Within the data below, find the string "argument" and return each line where it occurs.
** INFORMATION PROVIDED follows **
-- ==== Sys2Proof/Machine/Calls.lean ====
section
/-! DEFINITION. System calls: LAUNCH, queues, pages, regions, faults, the log and the replies (18_package.md R354, R362–R366,
R370–R373, 07_control_and_traps.md R168, R169). -/
namespace Sys2Proof.Machine

/-! ## A call and its result (R168, R354, R362) -/

/-- The result that stands for an error of Table 18-5. -/
def sysErr (n : Nat) : DWord := 0 - BitVec.ofNat 64 n
/-- A call that waits in the resident system. -/
def State.call (s : State) (c : Nat) : Option Call := s.calls.find? (fun x => x.id == c && !x.away)
/-- An argument word. -/
def Call.word (x : Call) (k : Nat) : Word := x.args.getD k 0
/-- A 64-bit argument, low word first. -/
def Call.dword (x : Call) (k : Nat) : DWord := x.word (k + 1) ++ x.word k
/-- A 64-bit argument as a number. -/
def Call.arg (x : Call) (k : Nat) : Nat := (x.dword k).toNat

/-- What serving a call comes to: the state with its result, an error that changes nothing, a wait for a condition or for
the resident system's choice, or a wait after a part of the work. -/
inductive Reply where
  | done (s : State) (v : DWord)
  | err (n : Nat)
  | wait
  | hold (s : State)

/-- What a byte that cannot be reached makes of a call: it waits for a page that a migration has not yet brought (R402). -/
def awayReply (k : Nat) : Reply := if k = 6 then .wait else .err 2

/-- A call's result recorded: the resident system has served it. -/
def State.answer (s : State) (c : Nat) (v : DWord) : State :=
  { s with calls := modFirst (fun x => x.id == c) (fun x => { x with res := some v }) s.calls }

/-- The call `c` of number `num` served, where it waits: an argument word beyond the first `used` must be 0 (R362).
(DESIGN CHOICE, log 52). -/
def State.serveCall (s : State) (c num used : Nat) (body : Call → Reply) : State :=
  match s.call c with
  | none => s
  | some x =>
    if x.num ≠ num ∨ x.res.isSome then s
    else if (x.args.drop used).any (fun w => w != 0) then s.answer c (sysErr 2)
    else match body x with
    | .done s v => s.answer c v
    | .err n => s.answer c (sysErr n)
    | .wait => s
    | .hold s => s

/-- The root region of a device. -/
def State.rootOf (s : State) (v : Nat) : Nat := ((s.vdev v).map (fun x => x.rootReg)).getD 0
/-- The caller's region (R364). -/
def State.callerRegion (s : State) (x : Call) : Nat :=
  match x.caller with
  | .thread t _ => (s.grp t.g).region
  | _ => s.rootOf x.vdev

/-! ## VERSION, LSTAT, LWAIT -/

/-- The result of VERSION. (DESIGN CHOICE, log 13). -/
def versionWord : DWord :=
  BitVec.ofNat 64 (Config.isaLevel + 0x02 * 2 ^ 8 + Config.stepping * 2 ^ 16 + Config.release * 2 ^ 32)
/-- VERSION (R362). -/
def execVersion (c : Nat) (s : State) : Host.Outcome State Fault Refusal :=
  .next (s.serveCall c 0x000 0 (fun _ => .done s versionWord))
** End of INFORMATION PROVIDED **
=== ANSWER BOX ===
/-- An argument word. -/
/-- A 64-bit argument, low word first. -/
/-- A 64-bit argument as a number. -/
/-- The call `c` of number `num` served, where it waits: an argument word beyond the first `used` must be 0 (R362).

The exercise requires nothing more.